Dataset items
-- ==== Sys2Proof/Tests/Slice0.lean ====
section
/-! SUPPORT. Tests: ill-formed terms refused, words of the spec decoded, one step of each instruction on the spec's vectors (spec 95,
MEM_WORDS = 256, HAS_MULDIV = true), and for each obligation with hypotheses a witness that meets them. -/

namespace Sys2Proof.Tests
open Sys2Proof Sys2Proof.Machine

/-- The parameters spec 95 fixes for its vectors. -/
def small : Config := ⟨256, true⟩

/-- The same machine without MUL and DIV. -/
def smallWithout : Config := ⟨256, false⟩

/-- Registers poked into a machine. -/
def pokeRegs (s : State) : List (RegIdx × Word) → State
  | [] => s
  | (i, v) :: rest => pokeRegs (s.writeReg i v) rest

/-- Cells poked into a memory. -/
def pokeCells (m : Memory) : List (Nat × Word) → Memory
  | [] => m
  | (a, v) :: rest => pokeCells (putCell m a v) rest

/-- An idle machine with the given registers, `pc` and cells. -/
def idleAt (c : Config) (regs : List (RegIdx × Word)) (pc : Word) (cells : List (Nat × Word)) : State :=
  ((pokeRegs (hostReset c) regs).setMem (pokeCells [] cells)).setPc pc

/-- A running machine with the given registers, `pc` and cells, the word `w` in cell `pc`, and the bound just above it. -/
def start (regs : List (RegIdx × Word)) (pc : Word) (cells : List (Nat × Word)) (w : Word) : State :=
  placeFetchWord (idleAt small regs pc cells) w

/-- The next state of an outcome, if it is one. -/
def nextOf : Host.Outcome State Fault Refusal → Option State
  | .next t => some t
  | .fault _ => none
  | .refused _ => none

/-- The stop of an outcome, if it is one. -/
def faultOf : Host.Outcome State Fault Refusal → Option Fault
  | .next _ => none
  | .fault f => some f
  | .refused _ => none

/-- The refusal of an outcome, if it is one. -/
def refusalOf : Host.Outcome State Fault Refusal → Option Refusal
  | .next _ => none
  | .fault _ => none
  | .refused r => some r

/-- A register and `pc` after one step. -/
def regAfter (s : State) (r : RegIdx) : Option (Word × Word) := (nextOf (step s)).map fun t => (t.readReg r, t.pc)

/-- A cell and `pc` after one step. -/
def cellAfter (s : State) (a : Nat) : Option (Word × Word) := (nextOf (step s)).map fun t => (cellAt t.mem a, t.pc)

/-- `pc` after one step. -/
def pcAfter (s : State) : Option Word := (nextOf (step s)).map fun t => t.pc

/-- `status` and `pc` after one step. -/
def statusAfter (s : State) : Option (Status × Word) := (nextOf (step s)).map fun t => (t.status, t.pc)

/-! ## WellFormed refuses what no word can spell (ranges of spec 30 R83 to R87) -/

theorem test_ill_formed_i_above :
    (Instr.addi 1 1 2048#32).wellFormed = false := by decide

theorem test_ill_formed_i_below :
    (Instr.jalr 1 1 0xFFFFF7FF#32).wellFormed = false := by decide
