-- ==== Sys2Proof/Config.lean ====
section
/-! DEFINITION. What an implementation fixes (the parameters of spec/00_scope.md R8, as plain data that
`State` carries: log 1) and the FREE VALUES, opaque constants about which nothing can be proved. -/

namespace Sys2Proof

/-- `BYTE_ORDER` (20_memory.md R132). -/
inductive ByteOrder where
  | little | big
  deriving DecidableEq, Repr

/-- `DISI_ZERO` (40_interrupt_control_instructions.md R166). -/
inductive DisiZero where
  | clears | oneBoundary
  deriving DecidableEq, Repr

/-- `EXC_PUSH_STACK_CHECK` (60_exceptions.md R249). -/
inductive PushCheck where
  | checked | unchecked
  deriving DecidableEq, Repr

/-- `HARD_TRAP_BLOCKED` (60_exceptions.md R258). -/
inductive HardTrapBlocked where
  | reset | stall
  deriving DecidableEq, Repr

/-- The CPU registers whose data addresses are the parameter `SFR_ADDR_CPU` (10_state.md R60). -/
inductive CpuReg where
  | w15 | splim | sr | corcon | disicnt | rcon | osccon
  deriving DecidableEq, Repr

/-- The implementation parameters (00_scope.md R8). An address set is a list of closed ranges. -/
structure Params where
  /-- `IMPLEMENTED`: bit q says that the device has source q (11 R71). -/
  implemented : BitVec 118
  /-- `PROG_IMPL` above the fixed low part, which is implemented on every device (20 R124). -/
  progImpl : List (Nat × Nat)
  /-- `DATA_IMPL` beside the registers of Table 6-2, which are on every device (20 R130). -/
  dataImpl : List (Nat × Nat)
  /-- `X_SPACE` (20 R130). -/
  xSpace : List (Nat × Nat)
  /-- `Y_SPACE` (20 R130). -/
  ySpace : List (Nat × Nat)
  byteOrder : ByteOrder
  /-- `SOFT_TRAP_SKID`: the bound of the draw (60 R228). -/
  softTrapSkid : Nat
  disiZero : DisiZero
  excPushStackCheck : PushCheck
  hardTrapBlocked : HardTrapBlocked
  /-- `TRAP_WAKES` (60 R263). -/
  trapWakes : Bool
  /-- `SFR_ADDR_CPU`: data address of each CPU register that has one (10 R60). -/
  cpuRegs : List (Nat × CpuReg)
  deriving DecidableEq, Repr

/-- The parameters `State.reset` carries. The defaults of 00_scope.md R8 where it gives one; program and
data memory as the programs of 95_test_vectors.md section 3 take them (SFR space 0x0000 to 0x07FF by
20 R126); `EXC_PUSH_STACK_CHECK` the recommended value; the addresses of 93 G23. X and Y space and
`HARD_TRAP_BLOCKED` are the model's choice. DESIGN CHOICE, unsafe (log 1). -/
def Params.default : Params where
  implemented := 0xF7BFFFDFFFFFFB7FFF#118
  progImpl := [(0x000000, 0x00AFFF)]
  dataImpl := [(0x0000, 0x27FF)]
  xSpace := [(0x0000, 0x17FF)]
  ySpace := [(0x1800, 0x27FF)]
  byteOrder := .little
  softTrapSkid := 2
  disiZero := .clears
  excPushStackCheck := .checked
  hardTrapBlocked := .reset
  trapWakes := true
  cpuRegs := [(0x001E, .w15), (0x0020, .splim), (0x0042, .sr), (0x0044, .corcon),
    (0x0052, .disicnt), (0x0740, .rcon), (0x0742, .osccon)]

/-! ### Free values
Each is applied to the counter `draws` of State (a fresh value for every use) and, where the spec lets a
device keep what was there, to the old value too. -/

/-- How many instructions a soft trap slips, before reduction to 0 … `SOFT_TRAP_SKID` (60 R228; log 9). -/
opaque Config.skidDraw : Nat → Nat

/-- Cycles of a step beyond the first, where the spec gives no figure (40 R164, 70 R334; log 8). -/
opaque Config.extraCycles : Nat → Nat

/-- A byte of data memory that nothing has written since power-on or the given reset: epoch, address
(70 R301; log 4). -/
opaque Config.ramFree : Nat → Nat → Byte

/-- What a device reset leaves in a byte of data memory: draw, address, byte before (70 R301; log 3). -/
opaque Config.ramAfterReset : Nat → Nat → Byte → Byte

/-- A word of program memory that was not programmed or is not implemented (20 R124; log 5). -/
opaque Config.progFree : Nat → PWord

/-- The value a misaligned read or a read of unimplemented data space delivers (41 R195, R197; log 37). -/
opaque Config.openWord : Nat → Word

/-- The upper half of what a byte read delivers: the source has no extension rule (41 R213; log 38). -/
opaque Config.byteReadHigh : Nat → Byte

/-- SPLIM after a device reset: draw, value before (70 R301; log 3). -/
opaque Config.splimAfterReset : Nat → Word → Word

/-- W0 to W14 after a device reset: draw, register number, value before (70 R301; log 3). -/
opaque Config.wAfterReset : Nat → Nat → Word → Word

/-- Accumulator A after a device reset: draw, value before (70 R301; log 3). -/
opaque Config.accAAfterReset : Nat → Acc → Acc

/-- Accumulator B after a device reset: draw, value before (70 R301; log 3). -/
opaque Config.accBAfterReset : Nat → Acc → Acc

/-- CF after a device reset: draw, value before (70 R301; log 3). -/
opaque Config.cfAfterReset : Nat → Bool → Bool

/-- The pin history after a device reset: draw, value before (70 R301; log 3). -/
opaque Config.pinsAfterReset : Nat → BitVec 5 → BitVec 5

/-- TRAPR after a reset that is neither `trap_conflict` nor `software`: draw, value before
(93 row 11; log 3). -/
opaque Config.traprAfterReset : Nat → Bool → Bool

/-- TRAPR after a software write of RCON: draw, word written, value before (10 R44; log 21). -/
opaque Config.traprAfterWrite : Nat → Word → Bool → Bool

/-- CF after a software write of OSCCON: draw, word written, value before (10 R45; log 21). -/
opaque Config.cfAfterWrite : Nat → Word → Bool → Bool

/-- RCON<14:0>, which belong to the Reset module (10 R44; log 21). -/
opaque Config.rconRest : Nat → BitVec 15

/-- OSCCON with its bit 3 to be replaced by CF (10 R45; log 21). -/
opaque Config.oscconRest : Nat → Word

/-- The address after the last of program space, from the address the PC held (10 R22; log 10). -/
opaque Config.pcPastTop : PAddr → PAddr

end Sys2Proof
end

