/-- A write of W15 keeps its bit 0 at 0 (the spec's decision D41); a word written to SPLIM arms the stack limit and
a byte does not (an inference of the spec). -/
def Obligations.WriteW15AndSplim : Prop :=
  ∀ (v : Word) (b : Byte) (high : Bool) (s : State),
    readReg (.w 15) (swWrite (.w 15) v s) = v &&& 0xFFFE#16 ∧
    readReg .splim (swWrite .splim v s) = v ∧ (swWrite .splim v s).splimArmed = true ∧
    (swWriteByte .splim high b s).splimArmed = s.splimArmed ∧
    (readReg .splim (swWriteByte .splim high b s)).extractLsb' (if high then 8 else 0) 8 = b ∧
    (readReg .splim (swWriteByte .splim high b s)).extractLsb' (if high then 0 else 8) 8
      = s.splim.extractLsb' (if high then 0 else 8) 8

/-- The data space addresses of the interrupt controller's registers, whatever the parameters are (10_state.md
section 11, 11 section 2). -/
def Obligations.RegisterAddresses : Prop :=
  ∀ s : State,
    placeOf s 0x0080 = .reg .intcon1 ∧ placeOf s 0x0082 = .reg .intcon2 ∧
    (∀ n : Fin 8, placeOf s (0x0084 + 2 * n.val) = .reg (.ifs n)) ∧
    (∀ n : Fin 8, placeOf s (0x0094 + 2 * n.val) = .reg (.iec n)) ∧
    (∀ n : Fin 30, placeOf s (0x00A4 + 2 * n.val) = .reg (.ipc n))
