-- ==== Sys2Proof/Laws/Boundary.lean ====
section
/-! SUPPORT. The parts of a boundary keep the invariant, and what a boundary comes to in Run
(60_exceptions.md R265). -/

namespace Sys2Proof.Machine

/-- Every meaning keeps what `Kept` says. -/
theorem kept_exec {i : Instr} {s t : State} (h : Kept s) (he : exec i s = .next t) : Kept t := by
  cases i with
  | disi lit14 =>
    cases he
    refine kept_setPc _ { h with latchCounts := ?_ }
    intro hz hl h0
    dsimp only at hz hl h0
    simp [disiLatchAfter, hz, h0] at hl
  | retfie =>
    cases he
    exact kept_returnFromException h
  | pwrsav lit1 =>
    cases he
    exact kept_setPc _ { h with }
  | reset =>
    cases he
    exact kept_deviceReset _ h
  | goto target =>
    cases he
    exact kept_closed.branchLiteral _ h

/-- The state a boundary begins with has no mark of an earlier step. -/
theorem unmarked_beginStep (s : State) : Unmarked (beginStep s) := ⟨rfl, rfl, rfl, rfl⟩

theorem kept_beginStep {s : State} (h : Kept s) : Kept (beginStep s) := kept_clearMarks (kept_takeEvents h)

/-- The end of an instruction leaves the invariant of every boundary. -/
theorem inv_endInstruction (cycles : Nat) {s : State} (h : Kept s) : Inv (endInstruction cycles s) :=
  { kept_clearMarks (kept_countDisi cycles (kept_countSkids (kept_countDraw h))) with
    unmarked := ⟨rfl, rfl, rfl, rfl⟩ }

/-- A word that executes as a `NOP` leaves the invariant of every boundary. -/
theorem inv_runNop {s : State} (h : Kept s) : Inv (runNop s) := inv_endInstruction _ (kept_setPc _ h)

/-- A step that takes an exception leaves the invariant of every boundary. -/
theorem inv_takeStep (e : Selected) {s : State} (h : Kept s) : Inv (takeStep e s) :=
  { kept_clearMarks (kept_countDisi 4 (kept_takeException _ _ _ h)) with unmarked := ⟨rfl, rfl, rfl, rfl⟩ }

/-- The check of the PC touches no mark. -/
theorem unmarked_checkFetch {s : State} (h : Unmarked s) : Unmarked (checkFetch s).state := by
  unfold checkFetch
  split
  · exact h
  · unfold raiseHard
    split
    · exact ⟨rfl, rfl, rfl, rfl⟩
    · split
      · split
        · exact ⟨rfl, rfl, rfl, rfl⟩
        · exact h
      · exact h

theorem kept_checkFetch {s : State} (h : Kept s) : Kept (checkFetch s).state := by
  unfold checkFetch
  split
  · exact h
  · exact kept_raiseHard _ h

/-- A boundary in Run that is not blocked. -/
theorem step_of_run {s : State} (hs : (beginStep s).stalled = false) (hp : (beginStep s).power = .run) :
    step s = runBoundary (beginStep s) := by
  simp [step, atBoundary, hs, wakeUp, hp]

/-- A boundary with the PC in implemented memory and nothing to take. -/
theorem runBoundary_of_none {s : State} (hs : s.stalled = false) (hp : progImplemented s (curPc s).toNat = true)
    (hn : select s = none) : runBoundary s = runInstruction s := by
  simp [runBoundary, checkFetch, hp, hs, hn]

/-- With the PC in unimplemented memory a boundary that is not cut off or blocked takes an exception; so no word of
unimplemented memory is ever fetched as an instruction (20_memory.md R124, 41 R198). -/
theorem implemented_of_none {s : State} (hr : (checkFetch s).reset = false)
    (hs : (checkFetch s).state.stalled = false) (hn : select (checkFetch s).state = none) :
    progImplemented s (curPc s).toNat = true := by
  by_contra hp
  have hc : checkFetch s = raiseHard .addrErr s := by simp [checkFetch, hp]
  rw [hc] at hr hs hn
  have ht : trapReady .addrErr (raiseHard .addrErr s).state = true := by
    revert hr hs
    unfold raiseHard
    split
    · intro hr; cases hr
    · rename_i hconf
      split
      · split
        · intro hr; cases hr
        · intro _ hs; cases hs
      · rename_i hne
        intro _ _
        have hle : ¬ (Trap.addrErr.level < cpuIpl s) := fun hlt => hconf (by simp [hardTrapConflict, hlt])
        have hlt : cpuIpl s < Trap.addrErr.level := by
          bv_omega
        have hb : trapPending .addrErr (setIntcon1Bit Trap.addrErr.statusBit s) = true :=
          trapPending_setIntcon1Bit_self _ _
        have hi : cpuIpl (setIntcon1Bit Trap.addrErr.statusBit s) = cpuIpl s := rfl
        simp [trapReady, hb, hi, hlt, Trap.hard]
  have hs : (readyTrap (raiseHard .addrErr s).state).isSome = true := by
    rw [readyTrap, List.find?_isSome]
    exact ⟨.addrErr, by decide, ht⟩
  rw [Option.isSome_iff_exists] at hs
  obtain ⟨t, ht'⟩ := hs
  simp [select, ht'] at hn

/-- A boundary with the PC in implemented memory and an exception to take. -/
theorem runBoundary_of_some {s : State} {e : Selected} (hs : s.stalled = false)
    (hp : progImplemented s (curPc s).toNat = true) (hn : select s = some e) :
    runBoundary s = .next (takeStep e s) := by
  simp [runBoundary, checkFetch, hp, hs, hn]

end Sys2Proof.Machine
end

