/-- Settles O2, one row after the other. -/
theorem decodeFollowsTheTable : Obligations.DecodeFollowsTheTable := by
  refine fun w second rest => ⟨fun h => decode_disi h rest, fun h => ?_, fun h => decode_pwrsav h rest, fun h => ?_,
    fun h => ⟨fun hok => ?_, fun hbad => ?_⟩, fun h => decode_unknown h rest⟩
  · rw [and_fullMask] at h
    rw [h, decode_retfie]
  · rw [and_fullMask] at h
    rw [h, decode_reset]
  · rw [decode_goto h, gotoSecondOk, if_pos (beq_iff_eq.mpr hok), gotoTarget_eq]
  · rw [decode_goto h, gotoSecondOk, if_neg (mt beq_iff_eq.mp hbad)]

/-- Settles O1 by running the decoder on the listed words. -/
theorem decodesTheSpecsWords : Obligations.DecodesTheSpecsWords := by
  refine ⟨?_, ?_, ?_, ?_, ?_, ?_, ?_, ?_, ?_, ?_, ?_, ?_⟩ <;> rfl

end Sys2Proof

namespace Sys2Proof.Machine

/-! ### The instruction at the PC -/

theorem toNat_pcPlus {a : PAddr} {n : Nat} (h : a.toNat + n < 2 ^ 23) : (pcPlus a n).toNat = a.toNat + n := by
  rw [pcPlus, if_pos h, BitVec.toNat_add, BitVec.toNat_ofNat, Nat.add_mod_mod, Nat.mod_eq_of_lt h]

/-- A word of program memory just programmed. -/
theorem progRead24_store_same (s : State) (a : Nat) (w : PWord) :
    progRead24 { s with prog := Memory.store s.prog a w } a = w := by
  simp [progRead24]

/-- Any other word of program memory. -/
theorem progRead24_store_other (s : State) {a b : Nat} (w : PWord) (h : b ≠ a) :
    progRead24 { s with prog := Memory.store s.prog a w } b = progRead24 s b := by
  simp [progRead24, Memory.lookup_store_other w h]

/-- Settles O4: the word at the PC was programmed before the one after it, which lies at another address. -/
theorem programmedWordIsDecoded : Obligations.ProgrammedWordIsDecoded := by
  intro s nbits w htop _ hnext
  obtain ⟨first, second, hwords⟩ : ∃ first second, tableWords nbits w = [first, second] := ⟨_, _, rfl⟩
  have hplus : (pcPlus (curPc s) 2).toNat = (curPc s).toNat + 2 := toNat_pcPlus htop
  have hprog : s.withFetchWord nbits w =
      { s with prog := Memory.store (Memory.store s.prog (curPc s).toNat first) ((curPc s).toNat + 2) second } := by
    simp only [State.withFetchWord, programAtPc, hwords, hplus]
  refine ⟨?_, rfl⟩
  have hpc : curPc (s.withFetchWord nbits w) = curPc s := rfl
  have himpl : progImplemented (s.withFetchWord nbits w) ((curPc s).toNat + 2) = true := hnext
  have hfirst : fetchWord (s.withFetchWord nbits w) = first := by
    rw [fetchWord, hpc, hprog]
    exact (progRead24_store_other { s with prog := Memory.store s.prog (curPc s).toNat first } second (by omega)).trans
      (progRead24_store_same s _ first)
  have hsecond : fetchSecond (s.withFetchWord nbits w) = second := by
    simp only [fetchSecond, hpc, hplus, himpl, if_true]
    rw [hprog]
    exact progRead24_store_same { s with prog := Memory.store s.prog (curPc s).toNat first } _ second
  rw [decodeAtPc, hfirst, hsecond, hwords]

end Sys2Proof.Machine

/-! PROOFS. The step, said once: what a boundary, an instruction and the end of a step can do, and from that the
statements about the step, the invariant and program memory (60_exceptions.md R262 to R265). -/

namespace Sys2Proof.Machine

/-! ### What an instruction can do -/

theorem runInstruction_of_ok {s : State} {i : Instr} (h : decodeAtPc s = .ok i) :
    runInstruction s = runDecoded i s := by
  simp only [runInstruction, h]
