/-- The context of task t passes on: to the newcomer it was draining for, or to its victim, which resumes (R357, R359). -/
def CtxSlot.release (x : CtxSlot) (t : Nat) (phase : Phase) : CtxSlot :=
  if x.run == some t then
    match phase with
    | .drainPre n _ | .doomed (some n) => { run := some n, susp := x.susp }
    | _ => { run := x.susp, susp := none }
  else if x.susp == some t then { x with susp := none }
  else x

/-- A suspended task runs again (R359). -/
def resumeTask (k : Task) : Task :=
  match k.phase with
  | .suspended done => { k with phase := if done then .ended else .running,
                                mma := if k.inTrap then k.mma else k.mma.map fun m => { m with stopped := false } }
  | _ => k

def State.resumeRunning (s : State) (x : CtxSlot) : State :=
  match x.run with
  | none => s
  | some v =>
    match find s.tasks v with
    | none => s
    | some k => s.setTask v (resumeTask k)

/-- Task t leaves its core: tiles, units, context (R217, R358, R359, R377). -/
def State.leaveCore (s : State) (t : Nat) (k : Task) : State :=
  let co := (s.core k.coreKey).dropOwner t |>.freeUnits t
  let a := co.ctxA.release t k.phase
  let b := co.ctxB.release t k.phase
  ((s.setCore k.coreKey { co with ctxA := a, ctxB := b }).resumeRunning a).resumeRunning b

/-! ### Packets (R113, R354) -/

/-- Triple of die, core and gang member as CompletionRecord fields (R112). -/
def whoOf (k : Task) : Nat := k.die * 512 + k.core * 4 + k.member

/-- A task comes before the one that the packet names, at one time: the lower gang member (R354, R362). -/
def Packet.ties (p : Packet) (who now : Nat) : Bool := p.faultAt == now && decide (who % 4 < p.who % 4)

/-- The first fatal fault of a packet fixes cause and task, the lowest member's on a tie (R354). -/
def Packet.faulted (p : Packet) (cause : Byte) (who now : Nat) : Packet :=
  if p.status = 5 ∧ !p.ties who now then p
  else { p with status := mergeStatus p.status 5, cause := cause, who := who, faultAt := now }

/-- A task of the packet is killed: the first kill names it, unless a fault came first (R113, R362). -/
def Packet.killed (p : Packet) (who now : Nat) : Packet :=
  if p.status = 5 ∨ (p.status = 6 ∧ !p.ties who now) then p
  else { p with status := mergeStatus p.status 6, who := who, faultAt := now }

/-- RESID of the completion record saturates (R112). -/
def addResid (a b : Nat) : Nat := min (a + b) (2 ^ 32 - 1)

/-! ### Kill (R360 to R362) -/

/-- The unit of 8 bytes at a has a write of a task or command that is no more still to come. -/
def State.lateAt (s : State) (a : Nat) : Bool := s.ce.late.any fun e => e.2.any fun c => c.1 / 8 == a / 8

/-- Such a write to the n bytes at a is still to come. -/
def State.lateIn (s : State) (a n : Nat) : Bool := s.ce.late.any fun e => e.2.any fun c => decide (a ≤ c.1) && decide (c.1 < a + n)
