/-! ### Homes and captured operands (R34, R56) -/

/-- Home queue of a routed instruction: 0 LDQ, 1 CMQ, 2 STQ; none for any other (R56). -/
def Instr.home : Instr → Option Nat
  | .vadd _ | .vsub _ | .vmul _ | .vfma _ | .vfnma _ | .vmin _ | .vmax _ | .vabs _ | .vneg _ | .vclamp _ | .vmov _ | .vsel _
  | .vexp2 _ | .vlog2 _ | .vrcp _ | .vrsq _ | .viadd _ | .visub _ | .vimul _ | .vimad _ | .vand _ | .vor _ | .vxor _ | .vnot _
  | .vshl _ | .vshr _ | .vsar _ | .vimin _ | .vimax _ | .vrmax _ | .vrmin _ | .vrsum _ | .vcsum _ | .vrscan _ | .vshuf _
  | .vrot _ | .vtrn _ | .vcmp _ _ | .vdefer _ | .vmsk _ | .vmaskq _ | .vret _ | .vcvt _ | .vqnt _ | .vdrain _
  | .mma _ | .accz _ | .accld _ | .accrd _ => some 1
  | .vld _ | .vlds _ | .vgath _ | .tfetch _ | .twin _ | .tadv _ | .tshare _ | .tunpark _ | .vldt _ | .vldx _ => some 0
  | .vst _ | .vsts _ | .vscat _ | .nstv _ | .tpark _ | .twr _ | .twb _ => some 2
  | _ => none

/-- Handle and x registers that a routed instruction captures (R30, R228). -/
def Instr.captures : Instr → BitVec 5 × Reg × Reg
  | .vld f | .vlds f | .vgath f | .vst f | .vsts f | .vscat f => (f.h, f.xo, 0)
  | .tfetch f | .twin f | .tshare f | .tunpark f | .vldt f | .vldx f | .twb f => (f.h, f.xa, f.xb)
  | _ => (0, 0, 0)

end Sys2Proof

namespace Sys2Proof.Machine

/-- The slice routes instruction i (R155). -/
def routeInstr (i : Instr) (q : Nat) (s : State) : Out :=
  let (h, xa, xb) := i.captures
  routeTo s i q i.pfx [xa, xb] h xa xb i.check

/-! ### CTQ demands of an instruction (R47) -/

end Sys2Proof.Machine

namespace Sys2Proof

open Sys2Proof.Machine

/-- Source fields, in order, that can name `ctq` or `ctq.peek`. -/
def Instr.fields : Instr → List VField
  | .vadd f | .vsub f | .vmul f | .vfma f | .vfnma f | .vmin f | .vmax f | .vabs f | .vneg f | .vclamp f | .vmov f | .vsel f
  | .vexp2 f | .vlog2 f | .vrcp f | .vrsq f | .viadd f | .visub f | .vimul f | .vimad f | .vand f | .vor f | .vxor f | .vnot f
  | .vshl f | .vshr f | .vsar f | .vimin f | .vimax f | .vrmax f | .vrmin f | .vrsum f | .vcsum f | .vrscan f | .vshuf f
  | .vrot f | .vtrn f | .vcmp _ f | .vdefer f => [f.va, f.vb, f.vc]
  | .vret f => if f.vc = 0 then [f.va] else []
  | .vcvt f => [f.va]
  | .vst f | .vsts f | .vscat f | .nstv f => [f.v]
  | .accld f => [f.va]
  | .accrd f => [f.vb]
  | _ => []

/-- What the operation itself pops (R47 item 3). -/
def Instr.own : Instr → List Demand
  | .vlds _ | .vsts _ => [(.scalar, true)]
  | .vmaskq _ => [(.maskDesc, true)]
  | _ => []

def Instr.demands (i : Instr) : List Demand := pfxDemand i.pfx ++ i.fields.flatMap fieldDemand ++ i.own

/-- Type that a PXC count counts, or none where the prefix has no effect (R39, R258, R259, R213). -/
def Instr.counted : Instr → Option Nat
  | .vadd f | .vsub f | .vmul f | .vfma f | .vfnma f | .vmin f | .vmax f | .vabs f | .vneg f | .vclamp f | .vmov f | .vsel f
  | .vexp2 f | .vlog2 f | .vrcp f | .vrsq f | .viadd f | .visub f | .vimul f | .vimad f | .vand f | .vor f | .vxor f | .vnot f
  | .vshl f | .vshr f | .vsar f | .vimin f | .vimax f | .vrmax f | .vrmin f | .vrsum f | .vcsum f | .vrscan f | .vshuf f
  | .vrot f | .vtrn f | .vcmp _ f => some f.ty.toNat
  | .vcvt f => some (narrowOf f.ty.toNat f.vc.toNat)
  | .vqnt _ => some 5
  | .vld f | .vlds f | .vgath f | .vst f | .vsts f | .vscat f => some f.ty.toNat
  | _ => none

**What is being asked**: Please work out how many lines of the data include the string "ySpace" and reply with the number alone.

**Problem solution**: 2